- Records excerpted from a collection
/-- In gang mode: PUSH saves the mask to a depth of 8, POP restores the one saved last, MASKP clears the active lanes whose predicate is
false (or true with negate). EXIT retires the lanes on which its guard holds from the mask and every stacked mask, and the thread ends
when all its lanes have retired; a free thread ends at its first EXIT.
What the cross-lane instructions of a gang write: lane number, mask, a register of the lane named, the vote of the lanes, and the
tree reduction of R137 with a masked lane contributing the operation's identity. -/
def Obligations.GangInstructions : Prop :=
  (
  ∀ (s : State) (th : ThreadRef) (x : Issue), x.lanes ≠ [] →
    (Issues s .gangPush th x → x.th.gang = true → x.th.stack.length < 8 →
      ∃ t, exec (.gangPush th) s = .next t ∧ onlyThread s t x ∧
        threadOf t x = { x.th with stack := x.th.mask :: x.th.stack, pc := (x.th.pc + 4) % 2 ^ 48 }) ∧
    (Issues s .gangPop th x → x.th.gang = true → ∀ m ms, x.th.stack = m :: ms →
      ∃ t, exec (.gangPop th) s = .next t ∧ onlyThread s t x ∧
        threadOf t x = { x.th with mask := m, stack := ms, pc := (x.th.pc + 4) % 2 ^ 48 }) ∧
    (Issues s .gangMaskp th x → x.th.gang = true → (∀ i ∈ x.lanes, (x.th.lane i).predPoison (x.mod % 4) = false) →
      ∃ t, exec (.gangMaskp th) s = .next t ∧ onlyThread s t x ∧ (threadOf t x).pc = (x.th.pc + 4) % 2 ^ 48 ∧
        ∀ i, bitAt (threadOf t x).mask i =
          (bitAt x.th.mask i && !(x.lanes.contains i && (x.th.lane i).pred (x.mod % 4) == bitAt x.mod 2))) ∧
    (Issues s .exit th x → ∃ t, exec (.exit th) s = .next t ∧ sameMemory s t ∧
      (∀ i, i < 32 → bitAt (threadOf t x).mask i = (bitAt x.th.mask i && !x.lanes.contains i)) ∧
      (∀ i, i < 32 → bitAt (threadOf t x).retired i = (bitAt x.th.retired i || x.lanes.contains i)) ∧
      (x.th.gang = false → x.th.retired = 0 → x.lanes = [0] → (threadOf t x).st = .idle) ∧
      (x.th.gang = true → x.th.retired < 2 ^ 32 → x.th.lanes.length = 32 →
        ((threadOf t x).st = .idle ↔ ∀ i, i < 32 → bitAt x.th.retired i = true ∨ i ∈ x.lanes)))
  ) ∧ (
  ∀ (s : State) (th : ThreadRef) (x : Issue), x.lanes ≠ [] → x.th.gang = true →
    (Issues s .laneid th x → ∃ t, exec (.laneid th) s = .next t ∧ advanced t x ∧ onlyThread s t x ∧
      ∀ i ∈ x.lanes, ((threadOf t x).lane i).reg (fRd x.word) = i % 2 ^ 32) ∧
    (Issues s .maskrd th x → ∃ t, exec (.maskrd th) s = .next t ∧ advanced t x ∧ onlyThread s t x ∧
      ∀ i ∈ x.lanes, ((threadOf t x).lane i).reg (fRd x.word) = x.th.mask % 2 ^ 32) ∧
    (Issues s .bcast th x → ∃ t, exec (.bcast th) s = .next t ∧ advanced t x ∧ onlyThread s t x ∧
      ∀ i ∈ x.lanes, ((threadOf t x).lane i).reg (fRd x.word) =
        (x.th.lane ((x.th.lane i).reg (fRs2 x.word) % 32)).reg (fRs1 x.word)) ∧
    (Issues s .gangVote th x → ∃ t, exec (.gangVote th) s = .next t ∧ advanced t x ∧ onlyThread s t x ∧
      (x.mod % 4 ≠ 0 → ∀ i ∈ x.lanes, ((threadOf t x).lane i).pred (x.mod % 4) =
        if bitAt x.mod 2 then x.lanes.all (fun j => (x.th.lane j).pred (fRs1 x.word % 4))
        else x.lanes.any (fun j => (x.th.lane j).pred (fRs1 x.word % 4)))) ∧
    (Issues s .lred th x → ∃ t, exec (.lred th) s = .next t ∧ (threadOf t x).pc = (x.th.pc + 4) % 2 ^ 48 ∧ sameMemory s t ∧
      (∀ i, (if bitAt x.mod 0 then i ∈ x.lanes else i = 0 ∧ 0 ∈ x.lanes) →
        ((threadOf t x).lane i).reg (fRd x.word) = (lredTree (fFn x.word) (x.th.lane (x.lanes.headD 0)).ftz ((List.range 32).map
          (fun j => if x.lanes.contains j then (x.th.lane j).reg (fRs1 x.word) else lredIdentity (fFn x.word)))).1 % 2 ^ 32) ∧
      (∀ i, bitAt x.mod 0 = false → i ≠ 0 → ∀ k, ((threadOf t x).lane i).reg k = (x.th.lane i).reg k))
  )

namespace Sys2Proof.Machine

/-- The lanes of a gang stand for its 32 scalar cores, and a free thread has one lane: how the cluster keeps its threads. -/
def laneShape (s : State) (th : ThreadRef) (x : Issue) : Prop :=
  x.th.lanes.length = if (s.vecAt x.phys).inGang th.scalar then 32 else 1
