-- ==== Sys2Proof/Laws/State.lean ====
section
/-! SUPPORT. Laws/State.lean: what each named update of the state leaves as it was, one lemma a field, and what the registers
read afterwards. -/

namespace Sys2Proof.Machine

@[simp] theorem State.wrAt_pending (s : State) (f : Field) (i v : Nat) : (s.wrAt f i v).pending = s.pending := rfl
@[simp] theorem State.wrAt_outbox (s : State) (f : Field) (i v : Nat) : (s.wrAt f i v).outbox = s.outbox := rfl
@[simp] theorem State.wrAt_tick (s : State) (f : Field) (i v : Nat) : (s.wrAt f i v).tick = s.tick := rfl
@[simp] theorem State.wrAt_drawn (s : State) (f : Field) (i v : Nat) : (s.wrAt f i v).drawn = s.drawn := rfl
@[simp] theorem State.wrAt_mode (s : State) (f : Field) (i v : Nat) : (s.wrAt f i v).mode = s.mode := rfl
@[simp] theorem State.wrAt_step (s : State) (f : Field) (i v : Nat) : (s.wrAt f i v).step = s.step := rfl
@[simp] theorem State.wrAt_job (s : State) (f : Field) (i v : Nat) : (s.wrAt f i v).job = s.job := rfl
@[simp] theorem State.wrAt_barrier (s : State) (f : Field) (i v : Nat) : (s.wrAt f i v).barrier = s.barrier := rfl
@[simp] theorem State.wrAt_mirror (s : State) (f : Field) (i v : Nat) : (s.wrAt f i v).mirror = s.mirror := rfl
@[simp] theorem State.wrAt_canary (s : State) (f : Field) (i v : Nat) : (s.wrAt f i v).canary = s.canary := rfl
@[simp] theorem State.wrAt_test (s : State) (f : Field) (i v : Nat) : (s.wrAt f i v).test = s.test := rfl
@[simp] theorem State.wrAt_ev (s : State) (f : Field) (i v : Nat) : (s.wrAt f i v).ev = s.ev := rfl
@[simp] theorem State.wrAt_mem (s : State) (f : Field) (i v : Nat) : (s.wrAt f i v).mem = s.mem := rfl
@[simp] theorem State.wrAt_queues (s : State) (f : Field) (i v : Nat) : (s.wrAt f i v).queues = s.queues := rfl
@[simp] theorem State.wrAt_waits (s : State) (f : Field) (i v : Nat) : (s.wrAt f i v).waits = s.waits := rfl
@[simp] theorem State.wrAt_stalled (s : State) (f : Field) (i v : Nat) : (s.wrAt f i v).stalled = s.stalled := rfl
@[simp] theorem State.wrAt_ops (s : State) (f : Field) (i v : Nat) : (s.wrAt f i v).ops = s.ops := rfl
@[simp] theorem State.wrAt_rings (s : State) (f : Field) (i v : Nat) : (s.wrAt f i v).rings = s.rings := rfl
@[simp] theorem State.wrAt_sched (s : State) (f : Field) (i v : Nat) : (s.wrAt f i v).sched = s.sched := rfl
@[simp] theorem State.wrAt_upd (s : State) (f : Field) (i v : Nat) : (s.wrAt f i v).upd = s.upd := rfl
@[simp] theorem State.wrAt_fab (s : State) (f : Field) (i v : Nat) : (s.wrAt f i v).fab = s.fab := rfl
@[simp] theorem State.wrAt_chrys (s : State) (f : Field) (i v : Nat) : (s.wrAt f i v).chrys = s.chrys := rfl
@[simp] theorem State.wrAt_links (s : State) (f : Field) (i v : Nat) : (s.wrAt f i v).links = s.links := rfl
@[simp] theorem State.wrAt_pwr (s : State) (f : Field) (i v : Nat) : (s.wrAt f i v).pwr = s.pwr := rfl
@[simp] theorem State.wrAt_boot (s : State) (f : Field) (i v : Nat) : (s.wrAt f i v).boot = s.boot := rfl
@[simp] theorem State.wrAt_mgmt (s : State) (f : Field) (i v : Nat) : (s.wrAt f i v).mgmt = s.mgmt := rfl
@[simp] theorem State.wrAt_arr (s : State) (f : Field) (i v : Nat) : (s.wrAt f i v).arr = s.arr := rfl
@[simp] theorem State.wrAt_row (s : State) (f : Field) (i v : Nat) : (s.wrAt f i v).row = s.row := rfl
@[simp] theorem State.wrAt_vec (s : State) (f : Field) (i v : Nat) : (s.wrAt f i v).vec = s.vec := rfl
@[simp] theorem State.wrAt_xfers (s : State) (f : Field) (i v : Nat) : (s.wrAt f i v).xfers = s.xfers := rfl
@[simp] theorem State.wrAt_nextXfer (s : State) (f : Field) (i v : Nat) : (s.wrAt f i v).nextXfer = s.nextXfer := rfl

@[simp] theorem State.wr_pending (s : State) (f : Field) (v : Nat) : (s.wr f v).pending = s.pending := rfl
@[simp] theorem State.wr_outbox (s : State) (f : Field) (v : Nat) : (s.wr f v).outbox = s.outbox := rfl
@[simp] theorem State.wr_tick (s : State) (f : Field) (v : Nat) : (s.wr f v).tick = s.tick := rfl
@[simp] theorem State.wr_drawn (s : State) (f : Field) (v : Nat) : (s.wr f v).drawn = s.drawn := rfl
@[simp] theorem State.wr_mode (s : State) (f : Field) (v : Nat) : (s.wr f v).mode = s.mode := rfl
@[simp] theorem State.wr_step (s : State) (f : Field) (v : Nat) : (s.wr f v).step = s.step := rfl
@[simp] theorem State.wr_job (s : State) (f : Field) (v : Nat) : (s.wr f v).job = s.job := rfl
@[simp] theorem State.wr_barrier (s : State) (f : Field) (v : Nat) : (s.wr f v).barrier = s.barrier := rfl
@[simp] theorem State.wr_mirror (s : State) (f : Field) (v : Nat) : (s.wr f v).mirror = s.mirror := rfl
@[simp] theorem State.wr_canary (s : State) (f : Field) (v : Nat) : (s.wr f v).canary = s.canary := rfl
@[simp] theorem State.wr_test (s : State) (f : Field) (v : Nat) : (s.wr f v).test = s.test := rfl
@[simp] theorem State.wr_ev (s : State) (f : Field) (v : Nat) : (s.wr f v).ev = s.ev := rfl
@[simp] theorem State.wr_mem (s : State) (f : Field) (v : Nat) : (s.wr f v).mem = s.mem := rfl
@[simp] theorem State.wr_queues (s : State) (f : Field) (v : Nat) : (s.wr f v).queues = s.queues := rfl
@[simp] theorem State.wr_waits (s : State) (f : Field) (v : Nat) : (s.wr f v).waits = s.waits := rfl
@[simp] theorem State.wr_stalled (s : State) (f : Field) (v : Nat) : (s.wr f v).stalled = s.stalled := rfl
@[simp] theorem State.wr_ops (s : State) (f : Field) (v : Nat) : (s.wr f v).ops = s.ops := rfl
@[simp] theorem State.wr_rings (s : State) (f : Field) (v : Nat) : (s.wr f v).rings = s.rings := rfl
@[simp] theorem State.wr_sched (s : State) (f : Field) (v : Nat) : (s.wr f v).sched = s.sched := rfl
@[simp] theorem State.wr_upd (s : State) (f : Field) (v : Nat) : (s.wr f v).upd = s.upd := rfl
@[simp] theorem State.wr_fab (s : State) (f : Field) (v : Nat) : (s.wr f v).fab = s.fab := rfl
@[simp] theorem State.wr_chrys (s : State) (f : Field) (v : Nat) : (s.wr f v).chrys = s.chrys := rfl
@[simp] theorem State.wr_links (s : State) (f : Field) (v : Nat) : (s.wr f v).links = s.links := rfl
@[simp] theorem State.wr_pwr (s : State) (f : Field) (v : Nat) : (s.wr f v).pwr = s.pwr := rfl
@[simp] theorem State.wr_boot (s : State) (f : Field) (v : Nat) : (s.wr f v).boot = s.boot := rfl
@[simp] theorem State.wr_mgmt (s : State) (f : Field) (v : Nat) : (s.wr f v).mgmt = s.mgmt := rfl
@[simp] theorem State.wr_arr (s : State) (f : Field) (v : Nat) : (s.wr f v).arr = s.arr := rfl
@[simp] theorem State.wr_row (s : State) (f : Field) (v : Nat) : (s.wr f v).row = s.row := rfl
@[simp] theorem State.wr_vec (s : State) (f : Field) (v : Nat) : (s.wr f v).vec = s.vec := rfl
@[simp] theorem State.wr_xfers (s : State) (f : Field) (v : Nat) : (s.wr f v).xfers = s.xfers := rfl
@[simp] theorem State.wr_nextXfer (s : State) (f : Field) (v : Nat) : (s.wr f v).nextXfer = s.nextXfer := rfl

@[simp] theorem State.wrBit_pending (s : State) (f : Field) (b : Bool) : (s.wrBit f b).pending = s.pending := rfl
@[simp] theorem State.wrBit_outbox (s : State) (f : Field) (b : Bool) : (s.wrBit f b).outbox = s.outbox := rfl
@[simp] theorem State.wrBit_tick (s : State) (f : Field) (b : Bool) : (s.wrBit f b).tick = s.tick := rfl
@[simp] theorem State.wrBit_drawn (s : State) (f : Field) (b : Bool) : (s.wrBit f b).drawn = s.drawn := rfl
@[simp] theorem State.wrBit_mode (s : State) (f : Field) (b : Bool) : (s.wrBit f b).mode = s.mode := rfl
@[simp] theorem State.wrBit_step (s : State) (f : Field) (b : Bool) : (s.wrBit f b).step = s.step := rfl
@[simp] theorem State.wrBit_job (s : State) (f : Field) (b : Bool) : (s.wrBit f b).job = s.job := rfl
@[simp] theorem State.wrBit_barrier (s : State) (f : Field) (b : Bool) : (s.wrBit f b).barrier = s.barrier := rfl
@[simp] theorem State.wrBit_mirror (s : State) (f : Field) (b : Bool) : (s.wrBit f b).mirror = s.mirror := rfl
@[simp] theorem State.wrBit_canary (s : State) (f : Field) (b : Bool) : (s.wrBit f b).canary = s.canary := rfl
@[simp] theorem State.wrBit_test (s : State) (f : Field) (b : Bool) : (s.wrBit f b).test = s.test := rfl
@[simp] theorem State.wrBit_ev (s : State) (f : Field) (b : Bool) : (s.wrBit f b).ev = s.ev := rfl
@[simp] theorem State.wrBit_mem (s : State) (f : Field) (b : Bool) : (s.wrBit f b).mem = s.mem := rfl
@[simp] theorem State.wrBit_queues (s : State) (f : Field) (b : Bool) : (s.wrBit f b).queues = s.queues := rfl
@[simp] theorem State.wrBit_waits (s : State) (f : Field) (b : Bool) : (s.wrBit f b).waits = s.waits := rfl
@[simp] theorem State.wrBit_stalled (s : State) (f : Field) (b : Bool) : (s.wrBit f b).stalled = s.stalled := rfl
@[simp] theorem State.wrBit_ops (s : State) (f : Field) (b : Bool) : (s.wrBit f b).ops = s.ops := rfl
@[simp] theorem State.wrBit_rings (s : State) (f : Field) (b : Bool) : (s.wrBit f b).rings = s.rings := rfl
@[simp] theorem State.wrBit_sched (s : State) (f : Field) (b : Bool) : (s.wrBit f b).sched = s.sched := rfl
@[simp] theorem State.wrBit_upd (s : State) (f : Field) (b : Bool) : (s.wrBit f b).upd = s.upd := rfl
@[simp] theorem State.wrBit_fab (s : State) (f : Field) (b : Bool) : (s.wrBit f b).fab = s.fab := rfl
@[simp] theorem State.wrBit_chrys (s : State) (f : Field) (b : Bool) : (s.wrBit f b).chrys = s.chrys := rfl
@[simp] theorem State.wrBit_links (s : State) (f : Field) (b : Bool) : (s.wrBit f b).links = s.links := rfl
@[simp] theorem State.wrBit_pwr (s : State) (f : Field) (b : Bool) : (s.wrBit f b).pwr = s.pwr := rfl
@[simp] theorem State.wrBit_boot (s : State) (f : Field) (b : Bool) : (s.wrBit f b).boot = s.boot := rfl
@[simp] theorem State.wrBit_mgmt (s : State) (f : Field) (b : Bool) : (s.wrBit f b).mgmt = s.mgmt := rfl
@[simp] theorem State.wrBit_arr (s : State) (f : Field) (b : Bool) : (s.wrBit f b).arr = s.arr := rfl
@[simp] theorem State.wrBit_row (s : State) (f : Field) (b : Bool) : (s.wrBit f b).row = s.row := rfl
@[simp] theorem State.wrBit_vec (s : State) (f : Field) (b : Bool) : (s.wrBit f b).vec = s.vec := rfl
@[simp] theorem State.wrBit_xfers (s : State) (f : Field) (b : Bool) : (s.wrBit f b).xfers = s.xfers := rfl
@[simp] theorem State.wrBit_nextXfer (s : State) (f : Field) (b : Bool) : (s.wrBit f b).nextXfer = s.nextXfer := rfl

@[simp] theorem State.addAt_pending (s : State) (f : Field) (i n : Nat) : (s.addAt f i n).pending = s.pending := rfl
@[simp] theorem State.addAt_outbox (s : State) (f : Field) (i n : Nat) : (s.addAt f i n).outbox = s.outbox := rfl
@[simp] theorem State.addAt_tick (s : State) (f : Field) (i n : Nat) : (s.addAt f i n).tick = s.tick := rfl
@[simp] theorem State.addAt_drawn (s : State) (f : Field) (i n : Nat) : (s.addAt f i n).drawn = s.drawn := rfl
@[simp] theorem State.addAt_mode (s : State) (f : Field) (i n : Nat) : (s.addAt f i n).mode = s.mode := rfl
@[simp] theorem State.addAt_step (s : State) (f : Field) (i n : Nat) : (s.addAt f i n).step = s.step := rfl
@[simp] theorem State.addAt_job (s : State) (f : Field) (i n : Nat) : (s.addAt f i n).job = s.job := rfl
@[simp] theorem State.addAt_barrier (s : State) (f : Field) (i n : Nat) : (s.addAt f i n).barrier = s.barrier := rfl
@[simp] theorem State.addAt_mirror (s : State) (f : Field) (i n : Nat) : (s.addAt f i n).mirror = s.mirror := rfl
@[simp] theorem State.addAt_canary (s : State) (f : Field) (i n : Nat) : (s.addAt f i n).canary = s.canary := rfl
@[simp] theorem State.addAt_test (s : State) (f : Field) (i n : Nat) : (s.addAt f i n).test = s.test := rfl
@[simp] theorem State.addAt_ev (s : State) (f : Field) (i n : Nat) : (s.addAt f i n).ev = s.ev := rfl
@[simp] theorem State.addAt_mem (s : State) (f : Field) (i n : Nat) : (s.addAt f i n).mem = s.mem := rfl
@[simp] theorem State.addAt_queues (s : State) (f : Field) (i n : Nat) : (s.addAt f i n).queues = s.queues := rfl
@[simp] theorem State.addAt_waits (s : State) (f : Field) (i n : Nat) : (s.addAt f i n).waits = s.waits := rfl
@[simp] theorem State.addAt_stalled (s : State) (f : Field) (i n : Nat) : (s.addAt f i n).stalled = s.stalled := rfl
@[simp] theorem State.addAt_ops (s : State) (f : Field) (i n : Nat) : (s.addAt f i n).ops = s.ops := rfl
@[simp] theorem State.addAt_rings (s : State) (f : Field) (i n : Nat) : (s.addAt f i n).rings = s.rings := rfl
@[simp] theorem State.addAt_sched (s : State) (f : Field) (i n : Nat) : (s.addAt f i n).sched = s.sched := rfl
@[simp] theorem State.addAt_upd (s : State) (f : Field) (i n : Nat) : (s.addAt f i n).upd = s.upd := rfl
@[simp] theorem State.addAt_fab (s : State) (f : Field) (i n : Nat) : (s.addAt f i n).fab = s.fab := rfl
@[simp] theorem State.addAt_chrys (s : State) (f : Field) (i n : Nat) : (s.addAt f i n).chrys = s.chrys := rfl
@[simp] theorem State.addAt_links (s : State) (f : Field) (i n : Nat) : (s.addAt f i n).links = s.links := rfl
@[simp] theorem State.addAt_pwr (s : State) (f : Field) (i n : Nat) : (s.addAt f i n).pwr = s.pwr := rfl
@[simp] theorem State.addAt_boot (s : State) (f : Field) (i n : Nat) : (s.addAt f i n).boot = s.boot := rfl
@[simp] theorem State.addAt_mgmt (s : State) (f : Field) (i n : Nat) : (s.addAt f i n).mgmt = s.mgmt := rfl
@[simp] theorem State.addAt_arr (s : State) (f : Field) (i n : Nat) : (s.addAt f i n).arr = s.arr := rfl
@[simp] theorem State.addAt_row (s : State) (f : Field) (i n : Nat) : (s.addAt f i n).row = s.row := rfl
@[simp] theorem State.addAt_vec (s : State) (f : Field) (i n : Nat) : (s.addAt f i n).vec = s.vec := rfl
@[simp] theorem State.addAt_xfers (s : State) (f : Field) (i n : Nat) : (s.addAt f i n).xfers = s.xfers := rfl
@[simp] theorem State.addAt_nextXfer (s : State) (f : Field) (i n : Nat) : (s.addAt f i n).nextXfer = s.nextXfer := rfl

- What to produce
Starting at the line that contains "n).xfers = s.xfers := rfl", write out every line through the last one in the data above, exactly as it stands.

- Exercise answer
@[simp] theorem State.addAt_xfers (s : State) (f : Field) (i n : Nat) : (s.addAt f i n).xfers = s.xfers := rfl
@[simp] theorem State.addAt_nextXfer (s : State) (f : Field) (i n : Nat) : (s.addAt f i n).nextXfer = s.nextXfer := rfl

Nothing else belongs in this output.